Did the Egyptians study Anatomy?
There is no reason to believe that the ancient Egyptians had studied anatomy, by means of deliberate dissections, but they had taken advantage of the accidental experiments falling under their eyes and had accumulated much knowledge. Of course, the mummification of dead bodies of men and animals, which had been practiced from time immemorial, might have taught them many things, but I am rather skeptical about that; the embalmers were too much concerned about their own difficult art to pay attention to irrelevant anatomic details. lt is possible that the practice of mummification made it easier later, much later, in Ptolemaic times, for Greek scientists to undertake systematic dissections, but that is another story. As far as ancient Egypt is concerned there is no evidence of the influence of mummification on anatomic knowledge.
The author whose work is recorded in the Smith papyrus had meditated on anatomic and physiologic questions. He was aware of the importance of the pulse, and of a connection between pulse and heart. He had some vague idea of a cardiac system, though not of course of a circulation, which nobody clearly understood before Harvey (and before him the Muslim physiacin Ibn Al-Nafis). His knowledge of the vascular system was made hopelessly difficult by his inability to distinguish between blood vessels, tendons, and nerves. Yet consider these astounding observations of the brain : "If thou examines a man having a gaping wound in his head penetrating to the bone, smashing his skull, and rending open the brain of his skull, thou shouldst palpate his wound. Shouldst thou find that smash which in his skull like those corrugations which form in molten copper, and something therein throbbing and fluttering under thy fingers, like the weak place of an infant's crown before it becomes whole- when it has happened there is no throbbing and fluttering under thy fingers until the brain of his [the patient's] skull is rent open and he discharges blood from both his nostrils, and he suffers with stiffness in his neck."

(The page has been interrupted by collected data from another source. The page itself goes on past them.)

-- ==== Sys2Proof/Machine/Channel.lean ====
section
/-! DEFINITION. Events of the channel subsystem: doorbells, admission, chains, dispatch, frames, failures and aborts, paths, engines and Routes (R266 to R294). -/
namespace Sys2Proof.Machine

/-! ### Doorbells (R269, R270, R272) -/

/-- The number names a live subchannel or ring whose instance accepts doorbells: not STOPPED or RESETTING (R93, R113). -/
def State.doorOpen (s : State) (n : Nat) : Bool :=
  let i := if (s.sub n).live then (s.sub n).inst else (s.ring n).inst
  ((s.sub n).live || (s.ring n).live) && (s.inst i).state == 2

/-- A write of SQ_TAIL of a subchannel (Table 09-1). -/
def State.sqWrite (s : State) (sc value : Nat) : State :=
  let v := value % 65536
  let x := s.sub sc
  if !x.live || !s.doorOpen sc then s
  else if x.depth ≤ v then s.onSub sc (fun x => { x with idxErr := true })
  else s.onSub sc (fun x => { x with sqTail := v, rungAt := s.now })

/-- A write of CQ_HEAD of a subchannel: held completions are written (Table 09-1, R272). -/
def State.cqWrite (s : State) (sc value : Nat) : State :=
  let v := value % 65536
  let x := s.sub sc
  if !x.live then s
  else if x.depth ≤ v then s.onSub sc (fun x => { x with idxErr := true })
  else State.flushHeld sc 65536 (s.onSub sc (fun x => { x with cqHead := v }))

/-! ### Chains (R274, R276, R286) -/

/-- LINK of a Waybill Entry (Table 09-5). -/
def wbeLink (b : List Byte) : Nat := fld b 1 1 % 4

/-- The chain as consecutive 32-byte entries, up to LINK 0b00; n bounds the entries. -/
def State.readChain (s : State) (i : Nat) : Nat → Nat → Except Nat (List (List Byte))
  | 0, _ => .error stBadField
  | n + 1, a =>
    match s.engWords i 0 a 4 with
    | .error c => .error (if c = 1 then stNotPermitted else stBadField)
    | .ok b =>
      if wbeLink b = 3 ∨ bit (fld b 1 1) 2 then .error stBadField
      else if wbeLink b = 0 then .ok [b]
      else
        match State.readChain s i n (a + 32) with
        | .error c => .error c
        | .ok t => .ok (b :: t)

/-- A command begun by an entry. -/
def wbeCmd (idx : Nat) (b : List Byte) : Cmd :=
  { code := fld b 0 1, flags := fld b 1 1, xidx := fld b 2 2, devarg := fld b 0x10 8, ext := fld b 0x18 8, areas := [(fld b 8 8, fld b 4 4)], first := idx }

/-- The commands of a chain: continuations give their areas to the entry before (R274). -/
def groupWbes (idx : Nat) : List (List Byte) → List Cmd
  | [] => []
  | b :: t =>
    let r := groupWbes (idx + 1) t
    if wbeLink b = 1 then
      match r with
      | c :: cs => { wbeCmd idx b with areas := (wbeCmd idx b).areas ++ c.areas } :: cs
      | [] => [wbeCmd idx b]
    else wbeCmd idx b :: r

/-- Continuations hold nothing but LINK, COUNT and DATA_ADDR (R274). -/
def contsOk : Bool → List (List Byte) → Bool
  | _, [] => true
  | cont, b :: t => (!cont || (zeros b 0 1 && decide (fld b 1 1 < 4) && zeros b 2 2 && zeros b 0x10 16)) && contsOk (wbeLink b == 1) t

/-- Round up to a multiple. -/
def upTo (n k : Nat) : Nat := ceilDiv n k * k

/-- The rules of R274 and Table 09-14 for one command, apart from its Transform Block. -/
def Cmd.formOk (c : Cmd) (prof blk : Nat) : Bool :=
  let n := c.count
  let x := c.cmp || c.cph
  decide (1 ≤ c.code ∧ c.code ≤ 9) && (!c.discard || (c.code == 1 && !x)) && (!x || c.code == 1 || c.code == 2 || c.code == 3) && (!c.cmp || c.areas.length == 1) &&
    (if c.cph then decide (c.xidx < 4096) else if c.cmp then decide (c.xidx < 64) || c.xidx == 0xFFFF else c.xidx == 0) &&
    c.areas.all (fun a => a.2 ≤ 16777216) &&
    (if c.code = 5 then n == 0 && c.devarg == 0
     else if c.code = 8 then n == 2 * blk
     else if c.code = 9 then n == (if prof = 1 then 32 else 4096) && c.devarg == 0
     else n % blk == 0 && decide (blk ≤ n) && decide (n ≤ 16777216)) &&
    (if x then c.ext % 32 == 0 else c.ext == 0)
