-- ==== Sys2Proof/Machine/Reset.lean ====
section
/-! DEFINITION. Power-on and system reset, power failure, rails and VSTBY (R402, R411, R412, R416, R417, R429 to R431). -/
namespace Sys2Proof.Machine

/-! ### What every reset of the whole device clears (R412, Table 15-7) -/

/-- What a unit keeps over a system reset: its withdrawal, and its mismatches since power-on (R312, Table 10-15). -/
def Unit.overReset (u : Unit) : Unit := { state := if u.state = 2 then 2 else 1, faults := u.faults, lastFault := u.lastFault }

/-- Every unit and both SPs at their reset values; memory, MRAM, TOD and counts since power-on stay. -/
def State.resetUnits (s : State) : State :=
  { s with
    svc := { failovers := s.svc.failovers, lastChange := s.svc.lastChange }
    windows := [], insts := [], cores := [], ctxs := [], linkLost := [], devStores := [], ioports := [], routes := [], engines := [], claims := [], wire := []
    rings := [], bcus := s.bcus.map (fun u => (u.1, u.2.overReset)), dfus := s.dfus.map (fun u => (u.1, u.2.overReset)), bcuArb := {}, dfuArb := {}, bcuPool := [], dfuPool := [], pages := [], dicts := [], encls := [], emap := []
    relay := { ports := s.relay.ports.map (fun p => (p.1, { replays := p.2.replays, retrains := p.2.retrains, discards := p.2.discards })) }
    decode := [], dbgNi := false, dbgInv := false, dbgEni := false, dbgEinv := false
    deferred := [], posts := [], creations := [], outcomes := [], kept := [], fresh := [], console := none, recSp := 0
    pins := { s.pins with gpio := s.pins.gpio.map (fun p => (p.1, { level := p.2.level })) }
    clock := { s.clock with ppsSource := 1, lastPps := none, ppsLost := false, slew := 0 }
    log := { s.log with inject := [], injected := false, notes := [] }
    pcores := s.pcores.map (fun p => (p.1, { p.2 with l1i := true, l1d := true, l2 := true, enclWays := false }))
    ms := { s.ms with frames := [], evict := [], ports := [], stale := [], arbs := [], shadow := [], cls := 1, ways := s.ms.ways.map (fun p => (p.1, { p.2 with disabled := false })) } }

/-- Every enclave granule becomes UNWRITTEN without a writeback (R254, R411 step 2, R418). -/
def State.wipeEnclaves (s : State) : State := s.emap.foldl (fun s g => s.wipe g.1) s

/-! ### PORST_N and VSTBY (R402, R403, R429 to R431) -/

/-- PORST_N is asserted, at its pin or inside the device: every unit stops, and a new power cycle begins (R402, R392). -/
def State.hold (s : State) : State :=
  let s := (s.wipeEnclaves).resetUnits
  { s with
    phase := .held
    bcus := []
    dfus := []
    svc := {}
    pcores := []
    relay := {}
    clock := { ref0 := { failed := s.clock.ref0.failed }, ref1 := { failed := s.clock.ref1.failed } }
    log := { s.log with poc := s.log.poc + 1 }
    ms := { s.ms with ways := [], age := 0, unproven := true }
    pins := { s.pins with porst := true, sysrst := none, release := none, caterr := false, thermtrip := false } }

/-- Every rail is powered and in its window. -/
def State.railsUp (s : State) : Bool := (List.range 10).all (fun k => (s.rail k).on && (s.rail k).inWin)

/-- PORST_N_ASSERT (R402). -/
def execPorstNAssert (s : State) : Out := when (!s.pins.porst) s s.hold

/-- PORST_N_RELEASE: power-on begins, or waits until every rail has been in its window for 10 ms (R403, R431). -/
def execPorstNRelease (bootsel : Nat) (testEn : Bool) (env : StartEnv) (s : State) : Out :=
  when (s.phase == .held && s.pins.porst && s.pins.vstby) s
    (if s.railsUp then s.startUp true 1 bootsel testEn env
     else { s with pins := { s.pins with porst := false, release := some (bootsel, testEn, env) } })

/-- RAIL_WINDOW_SETTLED: every rail has been in its window for 10 ms (R431). -/
def execRailWindowSettled (s : State) : Out :=
  let s1 := (List.range 10).foldl (fun s k => s.onRail k (fun r => { r with on := true, inWin := true })) s
  when (s.phase == .held && s.pins.vstby) s
    (match s.pins.release with
     | some (b, t, env) => s1.startUp true 1 b t env
     | none => s1)

/-- VSTBY_LOW: below 3.0 V for 2 µs, as an assertion of PORST_N; the main rails are off with it (R429, R430). -/
def execVstbyLow (s : State) : Out :=
  let s1 := if s.pins.porst then { s with pins := { s.pins with release := none } } else s.hold
  let s2 : State := { s1 with pins := { s1.pins with vstby := false } }
  when s.pins.vstby s ((List.range 10).foldl (fun s k => s.onRail k (fun r => { r with on := false, inWin := false, avsFailed := false })) s2)

/-- VSTBY_RISE: SP-A's standby partition serves the console window while PORST_N is held (R89, R430). -/
def execVstbyRise (s : State) : Out :=
  let s1 : State := { s with pins := { s.pins with vstby := true } }
  when (!s.pins.vstby) s (s1.onRail 9 (fun r => { r with on := true, inWin := true }))

/-! ### System reset (R411) -/

/-- The unit behind which a store of the buffer has nowhere to go: a path whose link is down, or a lost port that is not mirrored (R265). -/
def State.storeLost (s : State) (e : WbEnt) : Option Nat :=
  match e.dev with
  | some p => if s.pathDown p then some (if p.1 = 3 then unitCode 0xB 0 else unitCode 5 p.2) else none
  | none => match s.regionOf (e.addr * 256) with
    | some r => if s.regionServed r then none else some (unitCode 5 r.portA)
    | none => none

/-- The oldest entry of a core's buffer is performed; a store that has nowhere to go is dropped and logged (R265). -/
def State.drainOne (s : State) (core : Nat) : State :=
  match (s.core core).wb with
  | [] => s
  | e :: t =>
    match s.storeLost e with
    | some u => (s.onCore core (fun c => { c with wb := t })).logRec 9 u [u % 256, 4]
    | none => s.performOldest core

/-- Every store of the buffers is performed: each was committed at its retirement, and the Cairn of its group is written first (R264, R265, R372). A line in flight is dropped. -/
def State.drain (s : State) : State :=
  (s.cores.map (·.1)).foldl (fun s n =>
    let s := s.onCore n (fun c => { c with fills := [] })
    let s := (((s.core n).wb.map (·.set)).eraseDups).foldl (fun s k => s.endGroup n k) s
    (List.range (s.core n).wb.length).foldl (fun s _ => s.drainOne n) s) s

/-- L2, L3 and the Depot are cleaned and invalidated, and evicted lines reach memory (R249, R411 step 3). -/
def State.flushAll (s : State) : State :=
  let acks := fun (s : State) => (s.ms.evict.map (·.la)).foldl (fun s la => s.ackEvict la) s
  let s := acks (s.flushUnits 2 0 80)
  let s := acks (s.flushUnits 3 0 80)
  let s := acks (s.flushUnits 4 0 64)
  acks (s.flushUnits 4 0 64)

/-- Steps 1 to 4 of R411, and the reset of every unit. -/
def State.sysReset (s : State) : State :=
  let s := (((s.drain).wipeEnclaves).flushAll).settleJournal.resetUnits
  s.onLog (fun l => { l with health := l.health.map (fun p => if p.1 / 256 = 2 ∨ p.1 / 256 = 3 ∨ 0xE ≤ p.1 / 256 ∨ (p.1 / 256 = 1 ∧ 3 ≤ (s.pcore (p.1 % 256)).role) then p else (p.1, { p.2 with state := 0, cause := 0 })) })

/-- The device runs, or is in recovery mode. -/
def State.awake (s : State) : Bool := s.phase == .running || s.phase == .recovery

/-- SYSRST_N_ASSERT: shorter than 1 µs, or while PORST_N is asserted, it has no effect (R402, R411). -/
def execSysrstNAssert (durationNs : Nat) (s : State) : Out :=
  let s1 := s.sysReset
  when (s.awake && decide (1000 ≤ durationNs)) s { s1 with phase := .sysHeld, pins := { s1.pins with sysrst := some s.now } }

/-- SYSRST_N_RELEASE: step 5 (R405, R411). TEST_EN counts at the release of PORST_N alone (R426). -/
def execSysrstNRelease (bootsel : Nat) (testEn : Bool) (env : StartEnv) (s : State) : Out :=
  when (s.phase == .sysHeld) s (s.startUp false 2 bootsel testEn env)

/-- SYSTEM_RESET (0x0700): a system reset at its execution stamp; it never reaches DONE (R411, R420). -/
def cmdSystemReset (bootsel : Nat) (env : StartEnv) : Command where
  code := 0x0700
  fmt := fmtNone
  run := fun s _ => ((s.sysReset).startUp false 3 bootsel false env, none)

/-- SYSTEM_RESET (R411). -/
def execSystemReset (w bootsel : Nat) (env : StartEnv) (s : State) : Out := serve (cmdSystemReset bootsel env) w s

/-! ### Power failure (R416, R417) -/

/-- Dirty lines of mirrored regions reach both ports (Table 15-8). -/
def State.cleanMirrored (s : State) : State :=
  let s := s.dirtyMirrored.foldl (fun s h => s.cleanLine 3 h.2.2.la) s
  ((s.ms.evict.filter (fun e => s.mirrored (e.la * 256))).map (·.la)).foldl (fun s la => s.ackEvict la) s

/-- The sequence of Table 15-8: buffers, dirty mirrored lines, GPF, TOTALS, POWER_FAIL. The record names the steps done (bits 0 to 3), the lines written and the ports whose GPF completed. -/
def State.powerFail (s : State) (gpfOk : List Nat) : State :=
  let run := s.phase == .running
  let s1 := if run then s.drain else s
  let lines := s1.dirtyMirrored.length
  let ports := (List.range 12).filter (fun p => gpfOk.contains p && (s1.port p).dev.isSome)
  let s2 := ((if run then s1.cleanMirrored else s1).advanceTo (s.now + 132 * usT)).writeTotals
  let s3 := s2.logSealed 0xD 0 [if run then 15 else 8, lines, (ports.map (fun p => 2 ^ p)).foldl (· + ·) 0]
  { s3.onLog (fun l => { l with gpf := some (l.poc, ports) }) with phase := .stopped }

/-- PWRFAIL_N_ASSERT: shorter than 100 ns it is ignored; the device then stays stopped until PORST_N (R416, R417, R438). -/
def execPwrfailNAssert (durationNs : Nat) (gpfOk : List Nat) (s : State) : Out :=
  when ((s.awake || s.phase == .sysHeld) && decide (100 ≤ durationNs)) s (s.powerFail gpfOk)

/-! ### Rail excursions (R429, R431) -/

/-- A rail of a held or stopped device loses its power or its window; nothing counts. -/
def State.railFalls (s : State) (rail : Nat) (under : Bool) : State := s.onRail rail (fun r => { r with on := r.on && !under, inWin := false })

/-- A departure from the operating window of a running device. -/
def State.excursion (s : State) (rail : Nat) (under : Bool) (permille extremeMv durationNs : Nat) : State :=
  let window := if rail = 9 then 50 else 30
  if permille ≤ window ∨ durationNs < 1000 then s
  else
    let s := (s.onRail rail (fun r => { r with underN := r.underN + b2n under, overN := r.overN + b2n (!under) }))
    let s := if under then s.countA (0xFF02 + rail) else s.countB (0xFF02 + rail)
    if 80 < permille ∧ 2000 ≤ durationNs ∧ rail ≠ 9 then s.deviceStop 2 0 else s.logRec 0xB 0 [rail, b2n (!under), extremeMv, durationNs]

/-- RAIL_EXCURSION: the departure has ended, or has stopped the device (R429). -/
def execRailExcursion (rail : Nat) (under : Bool) (permille extremeMv durationNs : Nat) (s : State) : Out :=
  when (decide (rail < 10)) s
    (if s.phase = .held ∨ s.phase = .stopped then (if rail < 9 then s.railFalls rail under else s) else s.excursion rail under permille extremeMv durationNs)

end Sys2Proof.Machine
end

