/-- Lock tables grant, queue and release; answers and control flits are carried (R359, R361, R362, R364, R365, R231, R262, R355, R363, R367). A probe for a free key, from an allowed instance, with an entry left, is granted: the task holds the key alone, and the answer goes out. LTRY of a key another task holds exclusively changes no hold and no waiter, and LLOCK queues the task. LREL of the only hold frees the key. A withdrawn waiter leaves the queue, as does one whose limit ends, which is counted. After GONE, and after 10 ms without a route to a device, no hold of what is gone remains in any table. An answer before the end of the interval that queues a probe leaves its task waiting as queued, and a final answer or a grant gives the task its result word, kept at the hub where the task is not resident. A control write acknowledges with CDATA and a control read answers the register; the CDATA of a write ends the outstanding store. FLUSH is answered with FLUSH_ACK. A neighbour list seen already changes nothing but the flit’s place, and a new one is noted. A probe unanswered for 1 ms, and a queued one without a route for 1 ms, end with outcome 0x0A. -/
def Obligations.LockTablesAndTheirFlits : Prop :=
  (
  ∀ (s : State) (port : Nat), s.runs = true →
    (∀ fl T, firstFlit port 1 [] s.relay.rx = some fl → fl.dst = s.relay.self → fl.src = s.relay.self → T = s.llt fl.llt → T.live = true → T.allow.contains (fl.src, fl.tid / 65536) = true →
      (fl.arg % 4 < 2 → T.keys.find fl.key = none → T.used < 2 ^ T.log2 →
        ∃ t a k, exec (.probe port) s = .next t ∧ (t.llt fl.llt).keys.find fl.key = some k ∧ k.holds = [(fl.tid, fl.src, fl.arg / 4 % 2)] ∧ k.waits = [] ∧ (t.llt fl.llt).grants = T.grants + 1 ∧
          t.relay.rx = s.relay.rx.erase (port, fl) ++ [(6, a)] ∧ a.type = 2 ∧ a.tid = fl.tid ∧ a.key = fl.key ∧ a.result = resultWord false (heldMode (fl.arg / 4 % 2)) 0) ∧
      (∀ k, T.keys.find fl.key = some k → k.waits = [] → k.abandoned = false →
        (∀ x d, k.holds = [(x, d, 0)] → (x ≠ fl.tid ∨ d ≠ fl.src) →
          (fl.arg % 4 = 1 → ∃ t a, exec (.probe port) s = .next t ∧ (t.llt fl.llt).keys.find fl.key = some k ∧ t.relay.rx = s.relay.rx.erase (port, fl) ++ [(6, a)] ∧ a.result = resultWord false 0 3) ∧
          (fl.arg % 4 = 0 → T.waiters < 2 ^ T.log2 → ∃ t a q, exec (.probe port) s = .next t ∧ (t.llt fl.llt).keys.find fl.key = some q ∧ q.holds = k.holds ∧
            q.waits = [(fl.tid, fl.src, fl.arg / 4 % 2, s.now, fl.cls)] ∧ t.relay.rx = s.relay.rx.erase (port, fl) ++ [(6, a)] ∧ a.result = resultWord false 0 0xB)) ∧
        (fl.arg % 4 = 2 → ∀ m, k.holds = [(fl.tid, fl.src, m)] → ∃ t a, exec (.probe port) s = .next t ∧ (t.llt fl.llt).keys.find fl.key = none ∧
          t.relay.rx = s.relay.rx.erase (port, fl) ++ [(6, a)] ∧ a.result = resultWord false 0 5))) ∧
    (∀ fl k x d st c, firstFlit port 4 [] s.relay.rx = some fl → fl.dst = s.relay.self → (s.llt fl.llt).keys.find fl.key = some k → k.holds = [(x, d, 0)] → k.waits = [(fl.tid, fl.src, st, c)] →
      ∃ t, exec (.withdraw port) s = .next t ∧ (t.llt fl.llt).keys.find fl.key = some { k with waits := [] }) ∧
    (∀ n key k x d tid src m st c, (s.llt n).keys.find key = some k → k.holds = [(x, d, 0)] → k.waits = [(tid, src, m, st, c)] → st + (s.llt n).waitUs * usT ≤ s.now →
      ∃ t, exec (.waitLimitExpiry n key tid) s = .next t ∧ (t.llt n).keys.find key = some { k with waits := [] } ∧ (t.llt n).expired = (s.llt n).expired + 1) ∧
    (∀ fl, firstFlit port 5 [] s.relay.rx = some fl → fl.dst = s.relay.self →
      ∃ t, exec (.gone port) s = .next t ∧ ∀ n key, ∀ h ∈ ((t.llt n).keys.getD key {}).holds, goneSel fl h.1 h.2.1 = false) ∧
    (∀ dev t0, s.relay.noRoute.find dev = some t0 → s.reaches dev = false →
      ∃ t, exec (.homeDeviceUnreachable dev) s = .next t ∧ ∀ n key, ∀ h ∈ ((t.llt n).keys.getD key {}).holds, h.2.1 ≠ dev)) ∧
  (
  ∀ (s : State) (port : Nat), s.runs = true → ∀ fl u, fl.dst = s.relay.self → u = s.onRelay (fun r => { r with rx := r.rx.erase (port, fl) }) →
    (∀ op mode home llt key stamp q ok cl, s.whereTid fl.tid = none → s.outcomes.getD fl.tid .none = .probe op mode home llt key stamp q ok cl → home = fl.src → llt = fl.llt → key = fl.key →
      op + 4 * mode = fl.arg % 8 → fl.cls ≠ 0 → s.probeLate (.probe op mode home llt key stamp q ok cl) = false →
      (firstFlit port 2 [] s.relay.rx = some fl →
        (fl.result % 256 = 0xB → exec (.answer port) s = .next { u with outcomes := s.outcomes.put fl.tid (.probe op mode home llt key stamp true ok cl) }) ∧
        (fl.result % 256 ≠ 0xB → exec (.answer port) s = .next { u with outcomes := s.outcomes.put fl.tid (.datum fl.result) })) ∧
      (firstFlit port 3 [] s.relay.rx = some fl → fl.result % 256 ≠ 0xB → exec (.grant port) s = .next { u with outcomes := s.outcomes.put fl.tid (.datum fl.result) })) ∧
    (firstFlit port 6 [] s.relay.rx = some fl → fl.src = s.relay.self → ∃ t a, exec (.cwrite port) s = .next t ∧ t.relay.rx = s.relay.rx.erase (port, fl) ++ [(6, a)] ∧ a.type = 8 ∧ a.tid = fl.tid ∧ a.arg = fl.arg ∧
      a.llt = fl.llt ∧ (fl.arg ≠ 0x28 → t = { s with relay := { s.relay with rx := t.relay.rx } })) ∧
    (firstFlit port 7 [] s.relay.rx = some fl → fl.src = s.relay.self → ∃ t a, exec (.cread port) s = .next t ∧ t = { s with relay := { s.relay with rx := s.relay.rx.erase (port, fl) ++ [(6, a)] } } ∧ a.type = 8 ∧
      a.tid = fl.tid ∧ a.result = (s.llt fl.llt).reg fl.arg) ∧
    (firstFlit port 8 [] s.relay.rx = some fl → ∀ ra cl, s.relay.creqs = [(fl.tid, fl.src, fl.llt, fl.arg, false)] →
      s.devStores = [{ tid := fl.tid, kind := 3, num := fl.src, addr := ra, cls := cl }] → lltOf ra = (fl.llt, fl.arg) →
      exec (.cdata port) s = .next { s with relay := { s.relay with rx := s.relay.rx.erase (port, fl), creqs := [] }, devStores := [] }) ∧
    (firstFlit port 9 [] s.relay.rx = some fl → fl.src = s.relay.self → ∃ t a, exec (.flush port) s = .next t ∧ t = { s with relay := { s.relay with rx := s.relay.rx.erase (port, fl) ++ [(6, a)] } } ∧ a.type = 0xA ∧ a.tid = fl.tid) ∧
    (firstFlit port 0xA [] s.relay.rx = some fl → (s.whereTid fl.tid = none → exec (.flushAck port) s = .next u) ∧
      ∀ core set, s.whereTid fl.tid = some (core, set) → exec (.flushAck port) s = .next (u.flushed core set (3, fl.src))) ∧
    (∀ links, firstFlit port 0xB [] s.relay.rx = some fl → fl.src ≠ s.relay.self →
      (s.relay.seen.find fl.src = some (fl.arg % 64) → exec (.topo port links) s = .next u) ∧
      (s.relay.seen.find fl.src ≠ some (fl.arg % 64) → ∃ t, exec (.topo port links) s = .next t ∧ t.relay.seen.find fl.src = some (fl.arg % 64))) ∧
    (∀ core set op mode home llt key stamp ok cl,
      (s.sentBy core set = .probe op mode home llt key stamp false ok cl → exec (.probeTimeout core set) s = .next (((s.advanceTo (stamp + msT)).countUnanswered (s.ctx core set).tid).lockResult (s.ctx core set).tid (resultWord false 0 0xA))) ∧
      (∀ t0, s.sentBy core set = .probe op mode home llt key stamp true ok cl → s.relay.noRoute.find home = some t0 → s.reaches home = false →
        exec (.queuedProbeRouteLoss core set) s = .next (((s.advanceTo (t0 + msT)).countUnanswered (s.ctx core set).tid).lockResult (s.ctx core set).tid (resultWord false 0 0xA)))))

He had observed the meninges, the cerebrospinal fluid, and the convolutions of the brain (compared in the previous quotation to the rippling surface of metallic slag). Moreover, he had realized that the brain was the seat of the control of the body, and that special kinds of control were localized in special parts of the brain.

Conclusion
To conclude, the Smith papyrus, and to a lesser extent the Ebers one, give us a very favorable idea of the medicine, anatomy, and physiology of the Egyptians, and of the scientific outlook that they obtained at least two thousand years before Hippocrates.

Mummification in Ancient Egypt
Preservation of human bodies after death is usually designated by two expressions, namely, "embalming" and "mummification". To embalm literally means "to place in balsam or resin". which is actually one of the last steps of the whole process of the preservation of the body. The word "mummification" is derived from the Latin word (perhaps of Persian origin) "mumia" which was mentioned by Dioscorides (first century A.D.) as a black bitumen found oozing from the earth in certain places. This word was applied at a late date to the embalmed bodies in Egypt, probably due to the fact that from the Twenty-sixth Dynasty onwards, bituminous materials were largely used in the presevation of the body.
Mummification is undoubtedly the most distinctive technique or art which developed in Ancient Egypt. It greatly affected the habits and customs of the ancient Egyptians and, through it, much knowledge was gained in anatomy, chemistry, and many arts and industries.